* THE PROBLEM:
Every line holding the string "writeTraffic" is to be copied from the entries below.

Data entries
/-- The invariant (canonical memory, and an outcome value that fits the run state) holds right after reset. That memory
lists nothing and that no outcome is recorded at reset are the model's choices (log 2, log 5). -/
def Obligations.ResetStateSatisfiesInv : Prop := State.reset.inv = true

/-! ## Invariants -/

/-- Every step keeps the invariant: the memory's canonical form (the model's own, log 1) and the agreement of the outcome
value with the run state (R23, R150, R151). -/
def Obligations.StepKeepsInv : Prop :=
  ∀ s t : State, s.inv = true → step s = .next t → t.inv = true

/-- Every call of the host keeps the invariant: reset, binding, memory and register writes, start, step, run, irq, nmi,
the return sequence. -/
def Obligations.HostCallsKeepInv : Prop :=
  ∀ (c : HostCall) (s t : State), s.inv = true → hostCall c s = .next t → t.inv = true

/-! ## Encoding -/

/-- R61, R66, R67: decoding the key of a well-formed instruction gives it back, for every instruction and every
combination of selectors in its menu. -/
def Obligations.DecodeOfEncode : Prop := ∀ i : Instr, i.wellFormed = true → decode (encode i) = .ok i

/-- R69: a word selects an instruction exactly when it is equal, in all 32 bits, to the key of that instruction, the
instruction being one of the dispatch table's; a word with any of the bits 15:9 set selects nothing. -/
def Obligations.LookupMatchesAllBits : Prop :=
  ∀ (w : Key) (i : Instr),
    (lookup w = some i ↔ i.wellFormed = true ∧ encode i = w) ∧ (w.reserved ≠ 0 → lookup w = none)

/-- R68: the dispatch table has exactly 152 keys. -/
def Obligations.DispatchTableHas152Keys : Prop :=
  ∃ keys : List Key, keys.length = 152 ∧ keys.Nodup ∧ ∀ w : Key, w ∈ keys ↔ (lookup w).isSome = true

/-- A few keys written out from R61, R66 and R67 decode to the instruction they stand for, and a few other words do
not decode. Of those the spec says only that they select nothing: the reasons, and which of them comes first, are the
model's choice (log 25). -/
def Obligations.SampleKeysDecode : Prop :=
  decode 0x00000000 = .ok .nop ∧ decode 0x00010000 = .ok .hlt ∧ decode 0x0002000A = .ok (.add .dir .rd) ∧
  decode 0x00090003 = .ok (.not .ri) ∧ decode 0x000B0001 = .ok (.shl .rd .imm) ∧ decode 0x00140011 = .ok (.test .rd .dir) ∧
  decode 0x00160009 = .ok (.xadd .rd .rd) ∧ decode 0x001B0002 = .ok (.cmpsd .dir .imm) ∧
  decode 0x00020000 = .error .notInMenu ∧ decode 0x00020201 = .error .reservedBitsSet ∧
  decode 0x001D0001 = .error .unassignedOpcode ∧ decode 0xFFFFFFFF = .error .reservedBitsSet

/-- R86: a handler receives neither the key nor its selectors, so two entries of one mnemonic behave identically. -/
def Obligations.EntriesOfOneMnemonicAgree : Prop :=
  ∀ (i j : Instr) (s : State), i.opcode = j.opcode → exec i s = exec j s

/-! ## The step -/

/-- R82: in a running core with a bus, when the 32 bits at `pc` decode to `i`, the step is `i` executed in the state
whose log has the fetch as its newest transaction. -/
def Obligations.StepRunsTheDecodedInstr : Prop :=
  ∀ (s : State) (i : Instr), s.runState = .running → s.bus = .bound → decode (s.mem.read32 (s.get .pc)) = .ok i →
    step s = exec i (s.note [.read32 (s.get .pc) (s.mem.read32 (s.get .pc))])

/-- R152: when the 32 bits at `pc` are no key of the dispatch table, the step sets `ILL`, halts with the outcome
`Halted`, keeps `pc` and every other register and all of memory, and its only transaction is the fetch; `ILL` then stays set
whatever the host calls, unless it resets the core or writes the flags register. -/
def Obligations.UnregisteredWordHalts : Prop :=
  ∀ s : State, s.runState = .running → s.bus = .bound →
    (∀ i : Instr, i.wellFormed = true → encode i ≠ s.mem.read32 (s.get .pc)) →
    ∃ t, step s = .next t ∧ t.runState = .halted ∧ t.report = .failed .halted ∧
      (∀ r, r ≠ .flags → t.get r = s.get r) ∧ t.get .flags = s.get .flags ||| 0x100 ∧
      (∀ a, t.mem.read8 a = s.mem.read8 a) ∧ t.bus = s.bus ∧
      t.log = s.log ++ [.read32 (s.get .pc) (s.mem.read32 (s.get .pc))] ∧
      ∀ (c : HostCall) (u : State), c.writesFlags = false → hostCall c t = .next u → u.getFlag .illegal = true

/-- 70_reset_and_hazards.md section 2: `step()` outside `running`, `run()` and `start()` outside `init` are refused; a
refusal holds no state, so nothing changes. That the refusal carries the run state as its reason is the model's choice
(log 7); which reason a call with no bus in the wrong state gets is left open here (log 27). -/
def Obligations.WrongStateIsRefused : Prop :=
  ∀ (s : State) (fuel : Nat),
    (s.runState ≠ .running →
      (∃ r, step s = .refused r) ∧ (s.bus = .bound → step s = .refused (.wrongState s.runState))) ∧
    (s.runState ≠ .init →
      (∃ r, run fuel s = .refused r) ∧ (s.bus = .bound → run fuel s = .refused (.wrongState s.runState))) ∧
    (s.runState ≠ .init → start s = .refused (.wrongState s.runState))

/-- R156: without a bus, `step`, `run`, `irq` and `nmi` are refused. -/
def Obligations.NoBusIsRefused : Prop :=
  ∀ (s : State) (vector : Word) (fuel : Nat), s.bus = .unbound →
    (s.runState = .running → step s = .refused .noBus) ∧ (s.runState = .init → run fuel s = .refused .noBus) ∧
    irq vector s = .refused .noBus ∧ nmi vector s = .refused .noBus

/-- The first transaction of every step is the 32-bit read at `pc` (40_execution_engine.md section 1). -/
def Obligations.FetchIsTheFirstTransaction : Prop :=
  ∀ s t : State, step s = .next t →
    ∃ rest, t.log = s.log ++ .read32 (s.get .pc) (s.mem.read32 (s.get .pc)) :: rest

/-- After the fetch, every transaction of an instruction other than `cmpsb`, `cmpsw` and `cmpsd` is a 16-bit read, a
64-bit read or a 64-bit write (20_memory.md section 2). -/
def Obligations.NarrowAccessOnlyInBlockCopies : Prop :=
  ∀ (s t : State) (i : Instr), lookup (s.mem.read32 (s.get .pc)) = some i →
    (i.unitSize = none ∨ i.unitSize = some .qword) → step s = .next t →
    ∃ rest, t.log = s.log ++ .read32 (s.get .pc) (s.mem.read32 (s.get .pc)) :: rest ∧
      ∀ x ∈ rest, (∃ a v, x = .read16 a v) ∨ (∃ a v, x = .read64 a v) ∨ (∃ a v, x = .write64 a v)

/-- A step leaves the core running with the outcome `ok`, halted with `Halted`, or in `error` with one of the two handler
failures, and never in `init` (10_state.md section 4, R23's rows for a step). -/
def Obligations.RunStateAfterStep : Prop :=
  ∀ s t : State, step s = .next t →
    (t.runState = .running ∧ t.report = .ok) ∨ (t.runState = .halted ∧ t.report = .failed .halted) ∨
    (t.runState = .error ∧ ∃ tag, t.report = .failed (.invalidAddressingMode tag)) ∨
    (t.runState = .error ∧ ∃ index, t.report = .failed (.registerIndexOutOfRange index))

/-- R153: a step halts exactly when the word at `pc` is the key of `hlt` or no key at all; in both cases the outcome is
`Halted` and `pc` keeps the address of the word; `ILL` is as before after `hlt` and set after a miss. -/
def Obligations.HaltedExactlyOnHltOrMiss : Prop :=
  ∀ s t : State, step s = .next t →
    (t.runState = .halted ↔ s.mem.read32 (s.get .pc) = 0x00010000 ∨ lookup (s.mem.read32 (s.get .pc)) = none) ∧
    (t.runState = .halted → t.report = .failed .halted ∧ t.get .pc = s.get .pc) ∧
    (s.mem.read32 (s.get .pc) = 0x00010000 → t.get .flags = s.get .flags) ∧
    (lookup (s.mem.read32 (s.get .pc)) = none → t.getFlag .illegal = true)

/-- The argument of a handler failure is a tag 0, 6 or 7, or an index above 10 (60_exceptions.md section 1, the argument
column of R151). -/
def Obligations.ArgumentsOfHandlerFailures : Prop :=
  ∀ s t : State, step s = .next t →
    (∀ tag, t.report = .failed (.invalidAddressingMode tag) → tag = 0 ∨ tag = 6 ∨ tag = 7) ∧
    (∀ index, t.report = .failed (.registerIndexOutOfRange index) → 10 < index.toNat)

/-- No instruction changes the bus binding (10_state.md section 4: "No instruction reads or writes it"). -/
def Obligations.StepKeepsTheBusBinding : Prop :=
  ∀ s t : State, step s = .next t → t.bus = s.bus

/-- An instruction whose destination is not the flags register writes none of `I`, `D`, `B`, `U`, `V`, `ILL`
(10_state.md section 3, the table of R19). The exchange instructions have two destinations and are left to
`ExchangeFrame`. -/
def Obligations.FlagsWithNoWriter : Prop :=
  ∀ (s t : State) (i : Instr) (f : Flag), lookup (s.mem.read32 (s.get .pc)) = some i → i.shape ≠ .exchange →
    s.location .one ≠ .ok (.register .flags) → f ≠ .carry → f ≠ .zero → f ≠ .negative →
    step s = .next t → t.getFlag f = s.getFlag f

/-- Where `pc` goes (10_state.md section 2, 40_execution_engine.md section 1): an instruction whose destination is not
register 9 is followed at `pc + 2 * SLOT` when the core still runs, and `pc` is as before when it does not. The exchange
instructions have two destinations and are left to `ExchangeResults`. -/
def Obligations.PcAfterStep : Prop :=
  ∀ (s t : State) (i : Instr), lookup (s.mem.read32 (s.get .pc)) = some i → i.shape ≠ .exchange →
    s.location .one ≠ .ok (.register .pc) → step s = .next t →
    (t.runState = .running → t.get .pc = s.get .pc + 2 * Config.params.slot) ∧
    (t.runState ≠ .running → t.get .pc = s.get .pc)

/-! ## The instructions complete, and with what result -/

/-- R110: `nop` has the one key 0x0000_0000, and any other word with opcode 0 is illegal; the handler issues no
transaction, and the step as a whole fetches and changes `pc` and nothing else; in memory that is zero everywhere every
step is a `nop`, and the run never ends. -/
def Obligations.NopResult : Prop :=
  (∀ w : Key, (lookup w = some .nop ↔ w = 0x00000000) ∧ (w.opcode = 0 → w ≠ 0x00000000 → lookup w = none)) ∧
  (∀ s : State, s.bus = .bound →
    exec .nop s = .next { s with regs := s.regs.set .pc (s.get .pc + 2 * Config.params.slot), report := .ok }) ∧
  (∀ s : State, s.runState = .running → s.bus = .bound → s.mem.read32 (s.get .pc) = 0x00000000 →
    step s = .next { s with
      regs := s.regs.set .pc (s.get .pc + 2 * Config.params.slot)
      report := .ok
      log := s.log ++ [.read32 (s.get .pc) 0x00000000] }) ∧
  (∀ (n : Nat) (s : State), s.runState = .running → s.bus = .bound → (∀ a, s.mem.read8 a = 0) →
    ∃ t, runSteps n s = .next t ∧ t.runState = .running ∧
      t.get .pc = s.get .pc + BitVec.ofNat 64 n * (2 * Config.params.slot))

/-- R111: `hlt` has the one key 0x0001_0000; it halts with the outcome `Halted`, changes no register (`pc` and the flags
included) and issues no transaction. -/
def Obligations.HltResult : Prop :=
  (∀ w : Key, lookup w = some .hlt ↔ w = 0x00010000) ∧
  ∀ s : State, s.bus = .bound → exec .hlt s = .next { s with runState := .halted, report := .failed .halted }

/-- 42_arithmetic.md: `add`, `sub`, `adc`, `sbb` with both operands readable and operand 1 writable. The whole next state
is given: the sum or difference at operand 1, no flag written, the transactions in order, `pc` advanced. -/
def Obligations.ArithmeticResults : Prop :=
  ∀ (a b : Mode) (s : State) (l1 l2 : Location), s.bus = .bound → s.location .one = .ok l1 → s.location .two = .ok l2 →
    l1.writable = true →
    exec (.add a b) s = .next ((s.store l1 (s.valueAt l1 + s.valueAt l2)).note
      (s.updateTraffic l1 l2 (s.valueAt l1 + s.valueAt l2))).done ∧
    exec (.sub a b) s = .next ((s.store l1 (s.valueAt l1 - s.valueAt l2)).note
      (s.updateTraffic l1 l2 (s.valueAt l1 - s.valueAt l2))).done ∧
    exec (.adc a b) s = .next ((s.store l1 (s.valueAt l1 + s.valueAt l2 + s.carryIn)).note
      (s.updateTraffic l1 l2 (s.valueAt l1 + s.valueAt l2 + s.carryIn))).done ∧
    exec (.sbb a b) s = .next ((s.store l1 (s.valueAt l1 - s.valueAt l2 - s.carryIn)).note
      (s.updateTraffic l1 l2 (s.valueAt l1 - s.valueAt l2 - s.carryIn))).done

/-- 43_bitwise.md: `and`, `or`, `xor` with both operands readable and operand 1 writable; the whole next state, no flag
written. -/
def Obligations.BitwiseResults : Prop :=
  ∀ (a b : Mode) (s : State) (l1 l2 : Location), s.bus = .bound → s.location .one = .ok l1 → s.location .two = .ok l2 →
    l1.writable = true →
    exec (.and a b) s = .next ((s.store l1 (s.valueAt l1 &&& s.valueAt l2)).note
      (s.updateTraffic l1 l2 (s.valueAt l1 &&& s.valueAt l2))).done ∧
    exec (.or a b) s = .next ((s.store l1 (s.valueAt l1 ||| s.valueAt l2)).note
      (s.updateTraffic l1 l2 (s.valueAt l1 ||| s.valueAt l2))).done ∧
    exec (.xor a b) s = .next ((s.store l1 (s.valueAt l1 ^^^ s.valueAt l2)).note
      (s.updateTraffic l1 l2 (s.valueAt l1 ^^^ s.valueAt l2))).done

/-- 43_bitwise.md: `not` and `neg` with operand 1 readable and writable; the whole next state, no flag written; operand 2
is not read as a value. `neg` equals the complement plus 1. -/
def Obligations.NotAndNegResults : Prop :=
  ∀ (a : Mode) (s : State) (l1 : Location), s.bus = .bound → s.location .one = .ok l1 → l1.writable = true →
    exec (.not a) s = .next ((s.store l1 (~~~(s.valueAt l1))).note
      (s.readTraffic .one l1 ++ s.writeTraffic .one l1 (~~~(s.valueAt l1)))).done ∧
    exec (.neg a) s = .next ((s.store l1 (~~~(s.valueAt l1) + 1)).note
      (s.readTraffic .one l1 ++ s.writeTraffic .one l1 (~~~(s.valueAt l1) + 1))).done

* ANSWER TO THE EXERCISE:
      (s.readTraffic .one l1 ++ s.writeTraffic .one l1 (~~~(s.valueAt l1)))).done ∧
      (s.readTraffic .one l1 ++ s.writeTraffic .one l1 (~~~(s.valueAt l1) + 1))).done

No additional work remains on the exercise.